→ **Your objective**
When the word "Core" shows up in a line of the records below, copy that line.

Data entries:
-- ==== Sys2Proof/Machine/Core.lean ====
section
/-! DEFINITION. The machine as the host takes it. -/

def Sys2Proof.core : Host.Core :=
  { State := Sys2Proof.Machine.State, Fault := Sys2Proof.Machine.Fault, Refusal := Sys2Proof.Machine.Refusal,
    step := Sys2Proof.Machine.step, reset := Sys2Proof.Machine.State.reset }
end

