/-- Characters (44 R292, R293, R295-R297, R299; decisions D21-D26, D34, D70): a special character is typed at the end of the current
row; an extended one replaces the last cell; BS removes the last cell; a basic pair, which goes to the field's current channel,
types the glyphs of its bytes from 0x20 on and forgets the last control pair. -/
def Obligations.CharactersAreTyped : Prop :=
  ∀ s : State,
    (∀ (chan : BitVec 1) (idx : BitVec 4),
      let c : Chan608 := s.remembered chan (BitVec.ofNat 16 (0x1130 + 0x800 * chan.toNat + idx.toNat))
      let m : Mem608 := c.mem c.cur
      ∃ t, exec (.special608 chan idx) s = .next t ∧
        ControlResult s t chan
          (c.setMem c.cur (m.withRow (typed s.cfg m.style m.rows[m.row] [s.cfg.specialNA[idx.toNat]'idx.isLt]))) [] []) ∧
    (∀ (chan table : BitVec 1) (idx : BitVec 5),
      let c : Chan608 := s.remembered chan (BitVec.ofNat 16 (0x1220 + 0x800 * chan.toNat + 0x100 * table.toNat + idx.toNat))
      let m : Mem608 := c.mem c.cur
      let glyphs := if table = 0 then s.cfg.extSpFr else s.cfg.extPtDe
      ∃ t, exec (.extended608 chan table idx) s = .next t ∧
        ControlResult s t chan
          (c.setMem c.cur (m.withRow (typed s.cfg m.style m.rows[m.row].dropLast [glyphs[idx.toNat]'idx.isLt]))) [] []) ∧
    (∀ chan ign : BitVec 1,
      let c : Chan608 := s.remembered chan (miscPair chan ign 1)
      let m : Mem608 := c.mem c.cur
      ∃ t, exec (.bs608 chan ign) s = .next t ∧
        ControlResult s t chan (c.setMem c.cur (m.withRow m.rows[m.row].dropLast)) [] []) ∧
    (∀ b1 b2 : BitVec 7,
      let k := chanIndex s.tx.feed.field (s.d608.curChan[s.tx.feed.field.toNat]'s.tx.feed.field.isLt)
      let c : Chan608 := { s.chan608 k with lastCP := none }
      let m : Mem608 := c.mem c.cur
      let glyphs : List Str := ([b1, b2].filter fun b => decide (0x20 ≤ b.toNat)).map fun b =>
        (s.cfg.basicRemap.lookup b.toNat).getD [Char.ofNat b.toNat]
      ∃ t, exec (.basic608 b1 b2) s = .next t ∧ Same608 s t ∧ t.d608.badFrames = 0 ∧ t.d608.curChan = s.d608.curChan ∧
        t.chan608 k = c.setMem c.cur (m.withRow (typed s.cfg m.style m.rows[m.row] glyphs)) ∧
        (∀ j, j ≠ k → t.chan608 j = s.chan608 j) ∧ t.tx.cues = s.tx.cues ∧ t.tx.events = s.tx.events)

/-! ## CEA-708 -/

/-- Codes without an effect: the other C0 codes, DLY, DLC, the reserved C1 codes, C2 and C3 change nothing but the index of the
packet (45 R378, R386, R387, R392, R395, R396; decisions D39, D41, D50); EXT1 only marks the extended code that its byte begins
(R370, R372; log entry 17); and every code that acts on the current window changes nothing where there is none (R373; decision
D40). -/
def Obligations.CodesWithoutAnEffect : Prop :=
  ∀ (s : State) (x : BitVec 3) (y : BitVec 4) (a p1 p2 p3 p4 p5 : Byte),
    (∀ i ∈ [Instr.c0Nop a, .dly p1, .dlc, .c1Reserved a, .c2Skip0 x, .c2Skip1 x p1, .c2Skip2 x p1 p2, .c2Skip3 x p1 p2 p3,
        .c3Skip4 x p1 p2 p3 p4, .c3Skip5 x p1 p2 p3 p4 p5, .c3Skip0 y],
      exec i s = .next s) ∧
    exec .ext1 s = .next { s with tx := { s.tx with feed := { s.tx.feed with ext := some (s.tx.feed.pos - 1) } } } ∧
    (s.curService.current = none →
      ∀ i ∈ [Instr.c0Bs, .c0Ff, .c0Cr, .c0Hcr, .spa p1 p2, .spc p1 p2 p3, .spl p1 p2, .swa p1 p2 p3 p4, .g0 a, .g0Note, .g1 a,
          .g2 a, .g3 a],
        exec i s = .next s)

→ **Response to the task**
-- ==== Sys2Proof/Machine/Core.lean ====
def Sys2Proof.core : Host.Core :=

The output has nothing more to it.